Differential attainment

The GMC defines differential attainment as the gap between attainment levels of different groups of doctors. It occurs across many professions.

It exists in both undergraduate and postgraduate contexts, across exam pass rates, recruitment and Annual Review of Competence Progression outcomes and can be an indicator that training and medical education may not be fair.

Differentials that exist because of ability are expected and appropriate. Differentials connected solely to age, gender or ethnicity of a particular group are unfair. ( https://www.gmc-uk.org/education/standards-guidance-and-curricula/projects/differential-attainment ).

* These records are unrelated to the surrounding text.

theorem assign_kept (h : Kept F b o s) {a2 a3 a4 a5} (hF : Fits 16384 F) : Kept F b o (assign s a2 a3 a4 a5) := by
  unfold assign
  repeat' first
    | exact hF.of rfl
    | with_reducible assumption
    | with_reducible apply State.putCall_kept
    | with_reducible apply State.cameBack_kept
    | with_reducible apply State.modDcar_kept
    | with_reducible apply orderItin_kept
    | with_reducible apply boardHere_kept
    | with_reducible apply kept_ite

theorem followItin_kept (h : Kept F b o s) {a2} (hF : Fits 2048 F) : Kept F b o (followItin s a2) := by
  unfold followItin
  repeat' first
    | exact hF.of rfl
    | with_reducible assumption
    | with_reducible apply retarget_kept
    | with_reducible apply State.modHoist_kept
    | with_reducible apply kept_ite
    | with_reducible apply kept_ite_fst
    | (with_reducible apply forEach_kept; on_goal 2 => intros)
    | (extract_lets x; refine cut (P := Kept F b o x) ?_ fun hx => ?_
       (on_goal 2 => clear_value x); (on_goal 1 => subst x))
    | (extract_lets x; refine cut (P := Kept F b o x.1) ?_ fun hx => ?_
       (on_goal 2 => clear_value x); (on_goal 1 => subst x))
    | (extract_lets x; clear_value x)
    | (with_reducible apply foldl_kept; on_goal 2 => intros)
    | (with_reducible apply foldl_fst_kept; on_goal 2 => intros)
    | split

theorem register_kept (h : Kept F b o s) {a2 a3 a4 a5} (hF : Fits 6509582336 F) :
    Kept F b o (register s a2 a3 a4 a5) := by
  unfold register
  repeat' first
    | exact hF.of rfl
    | with_reducible assumption
    | with_reducible apply assign_kept
    | with_reducible apply preempt_kept
    | with_reducible apply announceCall_kept
    | with_reducible apply serveHere_kept
    | with_reducible apply followItin_kept
    | with_reducible apply legDue_kept
    | with_reducible apply kept_ite
    | with_reducible apply kept_ite_fst
    | (with_reducible apply forEach_kept; on_goal 2 => intros)
    | (extract_lets x; refine cut (P := Kept F b o x) ?_ fun hx => ?_
       (on_goal 2 => clear_value x); (on_goal 1 => subst x))
    | (extract_lets x; refine cut (P := Kept F b o x.1) ?_ fun hx => ?_
       (on_goal 2 => clear_value x); (on_goal 1 => subst x))
    | (extract_lets x; clear_value x)
    | (with_reducible apply foldl_kept; on_goal 2 => intros)
    | (with_reducible apply foldl_fst_kept; on_goal 2 => intros)
    | split
    | (with_reducible refine kept_fst ‹_ = (_, _)› ?_)
    | (apply Kept.gen; dsimp -zeta only; on_goal 2 => (intro y e hy; rw [e]; exact hy.upd hF rfl rfl))

theorem decideOwn_kept (h : Kept F b o s) {a2} (hF : Fits 6509582336 F) : Kept F b o (decideOwn s a2) := by
  unfold decideOwn
  repeat' first
    | exact hF.of rfl
    | with_reducible assumption
    | with_reducible apply State.sentAway_kept
    | with_reducible apply sendItem_kept
    | with_reducible apply register_kept
    | with_reducible apply State.enqueue_kept
    | with_reducible apply kept_ite
    | with_reducible apply kept_ite_fst
    | (with_reducible apply forEach_kept; on_goal 2 => intros)
    | (extract_lets x; refine cut (P := Kept F b o x) ?_ fun hx => ?_
       (on_goal 2 => clear_value x); (on_goal 1 => subst x))
    | (extract_lets x; refine cut (P := Kept F b o x.1) ?_ fun hx => ?_
       (on_goal 2 => clear_value x); (on_goal 1 => subst x))
    | (extract_lets x; clear_value x)
    | (with_reducible apply foldl_kept; on_goal 2 => intros)
    | (with_reducible apply foldl_fst_kept; on_goal 2 => intros)
    | split

theorem takeOffer_kept (h : Kept F b o s) {a2 a3 a4} (hF : Fits 16384 F) :
    Kept F b o (takeOffer s a2 a3 a4) := by
  unfold takeOffer
  repeat' first
    | exact hF.of rfl
    | with_reducible assumption
    | with_reducible apply State.putCall_kept
    | with_reducible apply State.modDcar_kept
    | with_reducible apply sendItem_kept
    | with_reducible apply kept_ite
    | with_reducible apply kept_ite_fst
    | (with_reducible apply forEach_kept; on_goal 2 => intros)
    | (extract_lets x; refine cut (P := Kept F b o x) ?_ fun hx => ?_
       (on_goal 2 => clear_value x); (on_goal 1 => subst x))
    | (extract_lets x; refine cut (P := Kept F b o x.1) ?_ fun hx => ?_
       (on_goal 2 => clear_value x); (on_goal 1 => subst x))
    | (extract_lets x; clear_value x)
    | (with_reducible apply foldl_kept; on_goal 2 => intros)
    | (with_reducible apply foldl_fst_kept; on_goal 2 => intros)
    | split

theorem withdraw_kept (h : Kept F b o s) {a2} (hF : Fits 16384 F) : Kept F b o (withdraw s a2) := by
  unfold withdraw
  repeat' first
    | exact hF.of rfl
    | with_reducible assumption
    | with_reducible apply endCall_kept
    | with_reducible apply unassign_kept
    | with_reducible apply kept_ite
    | with_reducible apply kept_ite_fst
    | (with_reducible apply forEach_kept; on_goal 2 => intros)
    | (extract_lets x; refine cut (P := Kept F b o x) ?_ fun hx => ?_
       (on_goal 2 => clear_value x); (on_goal 1 => subst x))
    | (extract_lets x; refine cut (P := Kept F b o x.1) ?_ fun hx => ?_
       (on_goal 2 => clear_value x); (on_goal 1 => subst x))
    | (extract_lets x; clear_value x)
    | (with_reducible apply foldl_kept; on_goal 2 => intros)
    | (with_reducible apply foldl_fst_kept; on_goal 2 => intros)
    | split

theorem decideForwarded_kept (h : Kept F b o s) {a2 a3 a4} (hF : Fits 6509582336 F) :
    Kept F b o (decideForwarded s a2 a3 a4) := by
  unfold decideForwarded
  repeat' first
    | exact hF.of rfl
    | with_reducible assumption
    | with_reducible apply withdraw_kept
    | with_reducible apply takeOffer_kept
    | with_reducible apply sendItem_kept
    | with_reducible apply register_kept
    | with_reducible apply kept_ite
    | with_reducible apply kept_ite_fst
    | (with_reducible apply forEach_kept; on_goal 2 => intros)
    | (with_reducible apply foldl_kept; on_goal 2 => intros)
    | (with_reducible apply foldl_fst_kept; on_goal 2 => intros)
    | split

theorem evaluateNext_kept (h : Kept F b o s) (hF : Fits 6509582336 F) : Kept F b o (evaluateNext s) := by
  unfold evaluateNext
  repeat' first
    | exact hF.of rfl
    | with_reducible assumption
    | with_reducible apply decideForwarded_kept
    | with_reducible apply decideOwn_kept
    | (intro x; subst x)
    | lift_lets
    | split
    | (apply Kept.gen; dsimp -zeta only; on_goal 2 => (intro y e hy; rw [e]; exact hy.upd hF rfl rfl))

theorem execCallEvaluation_kept (h : Kept F b o s) (hF : Fits 6509582336 F) : KeptO F b o (execCallEvaluation s) := by
  unfold execCallEvaluation
  repeat' first
    | exact hF.of rfl
    | with_reducible assumption
    | with_reducible apply evaluateNext_kept
    | with_reducible apply kept_ite
    | with_reducible apply keptO_next

theorem outOfReach_kept (h : Kept F b o s) {a2} (hF : Fits 67125248 F) : Kept F b o (outOfReach s a2) := by
  unfold outOfReach
  repeat' first
    | exact hF.of rfl
    | with_reducible assumption
    | with_reducible apply State.enqueue_kept
    | with_reducible apply State.cameBack_kept
    | with_reducible apply record_kept
    | with_reducible apply State.modPairView_kept
    | with_reducible apply kept_ite
    | with_reducible apply kept_ite_fst
    | (with_reducible apply forEach_kept; on_goal 2 => intros)

theorem onItem_kept (h : Kept F b o s) {p : Fin 4} {hd : IpHdr} {k : Nat} {act : State → State}
    (ha : ∀ s, Kept F b o s → Kept F b o (act s)) (hF : Fits 67387392 F) : KeptO F b o (onItem s p hd k act) := by
  have hm : ∀ {p f}, Kept F b o (s.modPort p f) := State.modPort_kept h (hF.of rfl)
  unfold onItem
  refine keptO_next (kept_ite h ?_)
  split
  · exact h
  · refine kept_ite h (kept_ite (outOfReach_kept (kept_ite h (record_kept hm (hF.of rfl))) (hF.of rfl)) ?_)
    exact kept_ite (ha _ h) (kept_ite h (ha _ hm))

theorem execCarSummaryReceived_kept (h : Kept F b o s) {a1 a2 a3} (hF : Fits 226942026 F) :
    KeptO F b o (execCarSummaryReceived a1 a2 a3 s) := by
  unfold execCarSummaryReceived
  repeat' first
    | exact hF.of rfl
    | with_reducible assumption
    | with_reducible apply State.modPort_kept
    | with_reducible apply raise_kept
    | (with_reducible apply onItem_kept; on_goal 2 => (intros; try beta_reduce))
    | with_reducible apply State.modPairView_kept
    | with_reducible apply event_kept
    | with_reducible apply kept_ite

theorem execPairOutOfReach_kept (h : Kept F b o s) {a1} (hF : Fits 67125248 F) :
    KeptO F b o (execPairOutOfReach a1 s) := by
  unfold execPairOutOfReach
  repeat' first
    | exact hF.of rfl
    | with_reducible assumption
    | with_reducible apply outOfReach_kept
    | with_reducible apply kept_ite
    | with_reducible apply keptO_next

theorem execForwardedCallReceived_kept (h : Kept F b o s) {a1 a2 a3 a4} (hF : Fits 67387392 F) :
    KeptO F b o (execForwardedCallReceived a1 a2 a3 a4 s) := by
  unfold execForwardedCallReceived
  repeat' first
    | exact hF.of rfl
    | with_reducible assumption
    | (with_reducible apply onItem_kept; on_goal 2 => (intros; try beta_reduce))
    | (apply Kept.gen; dsimp -zeta only; on_goal 2 => (intro y e hy; rw [e]; exact hy.upd hF rfl rfl))

theorem placeChosen_kept (h : Kept F b o s) {a2 a3 a4 a5} (hF : Fits 6509582336 F) :
    Kept F b o (placeChosen s a2 a3 a4 a5) := by
  unfold placeChosen
  repeat' first
    | exact hF.of rfl
    | with_reducible assumption
    | with_reducible apply register_kept
    | with_reducible apply State.sentAway_kept
    | with_reducible apply sendItem_kept
    | with_reducible apply event_kept
    | with_reducible apply kept_ite
    | with_reducible apply kept_ite_fst
    | (with_reducible apply forEach_kept; on_goal 2 => intros)
    | (extract_lets x; refine cut (P := Kept F b o x) ?_ fun hx => ?_
       (on_goal 2 => clear_value x); (on_goal 1 => subst x))
    | (extract_lets x; refine cut (P := Kept F b o x.1) ?_ fun hx => ?_
       (on_goal 2 => clear_value x); (on_goal 1 => subst x))
    | (extract_lets x; clear_value x)
    | (with_reducible apply foldl_kept; on_goal 2 => intros)
    | (with_reducible apply foldl_fst_kept; on_goal 2 => intros)
    | split

theorem decision_kept (h : Kept F b o s) {a2 a3 a4} (hF : Fits 6509582336 F) : Kept F b o (decision s a2 a3 a4) := by
  unfold decision
  repeat' first
    | exact hF.of rfl
    | with_reducible assumption
    | with_reducible apply State.cameBack_kept
    | with_reducible apply State.modCall_kept
    | with_reducible apply sendItem_kept
    | with_reducible apply placeChosen_kept
    | with_reducible apply announceCall_kept
    | with_reducible apply State.sentAway_kept
    | with_reducible apply State.enqueue_kept
    | with_reducible apply kept_ite
    | with_reducible apply kept_ite_fst
    | (with_reducible apply forEach_kept; on_goal 2 => intros)
    | (extract_lets x; refine cut (P := Kept F b o x) ?_ fun hx => ?_
       (on_goal 2 => clear_value x); (on_goal 1 => subst x))
    | (extract_lets x; refine cut (P := Kept F b o x.1) ?_ fun hx => ?_
       (on_goal 2 => clear_value x); (on_goal 1 => subst x))
    | (extract_lets x; clear_value x)
    | (with_reducible apply foldl_kept; on_goal 2 => intros)
    | (with_reducible apply foldl_fst_kept; on_goal 2 => intros)
    | split

theorem execDecisionReceived_kept (h : Kept F b o s) {a1 a2 a3 a4} (hF : Fits 6509844480 F) :
    KeptO F b o (execDecisionReceived a1 a2 a3 a4 s) := by
  unfold execDecisionReceived
  repeat' first
    | exact hF.of rfl
    | with_reducible assumption
    | (with_reducible apply onItem_kept; on_goal 2 => (intros; try beta_reduce))
    | with_reducible apply legDue_kept
    | with_reducible apply decision_kept

theorem takeReleased_kept (h : Kept F b o s) {a2 a3} (hF : Fits 6509580288 F) :
    Kept F b o (takeReleased s a2 a3) := by
  unfold takeReleased
  repeat' first
    | exact hF.of rfl
    | with_reducible assumption
    | with_reducible apply State.modCall_kept
    | with_reducible apply serveHere_kept
    | with_reducible apply announceCall_kept
    | with_reducible apply State.modDcar_kept
    | with_reducible apply sendItem_kept
    | with_reducible apply assign_kept
    | with_reducible apply State.enqueue_kept
    | with_reducible apply State.cameBack_kept
    | with_reducible apply State.putCall_kept
    | with_reducible apply kept_ite
    | with_reducible apply kept_ite_fst
    | (with_reducible apply forEach_kept; on_goal 2 => intros)
    | (extract_lets x; refine cut (P := Kept F b o x) ?_ fun hx => ?_
       (on_goal 2 => clear_value x); (on_goal 1 => subst x))
    | (extract_lets x; refine cut (P := Kept F b o x.1) ?_ fun hx => ?_
       (on_goal 2 => clear_value x); (on_goal 1 => subst x))
    | (extract_lets x; clear_value x)
    | (with_reducible apply foldl_kept; on_goal 2 => intros)
    | (with_reducible apply foldl_fst_kept; on_goal 2 => intros)
    | split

Dr Woolf et al.:” Postgraduate medical training posed risks to trainees from all ethnic/PMQ groups, but BME UKGs and IMGs faced additional risks in all four categories . Risks were often complexly interrelated, meaning the vulnerability processes which translated risks into poorer outcomes could involve risks from each of the four categories:

  1. Poorer relationships with seniors and problems fitting in at work can lead to fewer learning opportunities, lower confidence, and increased chance of mental health problems.
  2. The perception that there is unconscious bias in recruitment, ARCPs, and at work can lead to poorer outcomes, as can anxiety about potential bias.
  3. Poorer performance in exams and recruitment can mean less autonomy in job choice, increased likelihood of being separated from family and support networks, and increased chance of mental health problems. Failing exams can lower confidence, and resits can be felt to interfere with workplace learning.
  4. Fear of being labelled as problematic can impede trainees reporting problems, including perceived racism.
  5. Potential for lack of recognition from trainers about environmental stressors, especially because within medicine there is a belief that failure results from lack of motivation or ability.

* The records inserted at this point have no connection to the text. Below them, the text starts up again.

theorem confirmOperation_kept (h : Kept F b o s) (hF : Fits 30132011008 F) : Kept F b o (confirmOperation s) := by
  unfold confirmOperation
  repeat' first
    | exact hF.of rfl
    | with_reducible assumption
    | with_reducible apply enrolKey_kept
    | with_reducible apply kept_ite
    | (apply Kept.gen; dsimp -zeta only; on_goal 2 => (intro y e hy; rw [e]; exact hy.upd hF rfl rfl))

theorem voidOperation_kept (h : Kept F b o s) (hF : Fits 4362207232 F) : Kept F b o (voidOperation s) := by
  unfold voidOperation
  repeat' first
    | exact hF.of rfl
    | with_reducible assumption
    | with_reducible apply event_kept
    | with_reducible apply closeEnrol_kept
    | with_reducible apply kept_ite
    | (apply Kept.gen; dsimp -zeta only; on_goal 2 => (intro y e hy; rw [e]; exact hy.upd hF rfl rfl))

theorem execLrstOperationEnd_kept (h : Kept F b o s) {a1} (hF : Fits 67104595935 F) :
    KeptO F b o (execLrstOperationEnd a1 s) := by
  unfold execLrstOperationEnd
  repeat' first
    | exact hF.of rfl
    | with_reducible assumption
    | with_reducible apply resetOperation_kept
    | with_reducible apply confirmOperation_kept
    | with_reducible apply voidOperation_kept
    | with_reducible apply keptO_next
    | split

end Sys2Proof.Machine
end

IMGs faced additional risks:

  •  Inexperience with UK assessments, recruitment, UK cultural norms including communication, and NHS/work systems.
  • Cultural differences can impede relationships with colleagues and potentially patients, because of unfamiliarity with UK cultural norms, a feeling of not being understood by UKGs, and because trainers can lack confidence in IMGs’ prior training.
  •  Lengthy time to learn cultural norms.
  • Potential stigma of supplementary help.
  •  Anxiety about increased probability of exam failure.
  • Visa difficulties and costs and ineligibility for jobs can reduce training opportunities.”

The evidence all points to the need for tailored support and more understanding of the difficulties faced by IMGs. Training should be fair for all and we should all do our part to make sure it is.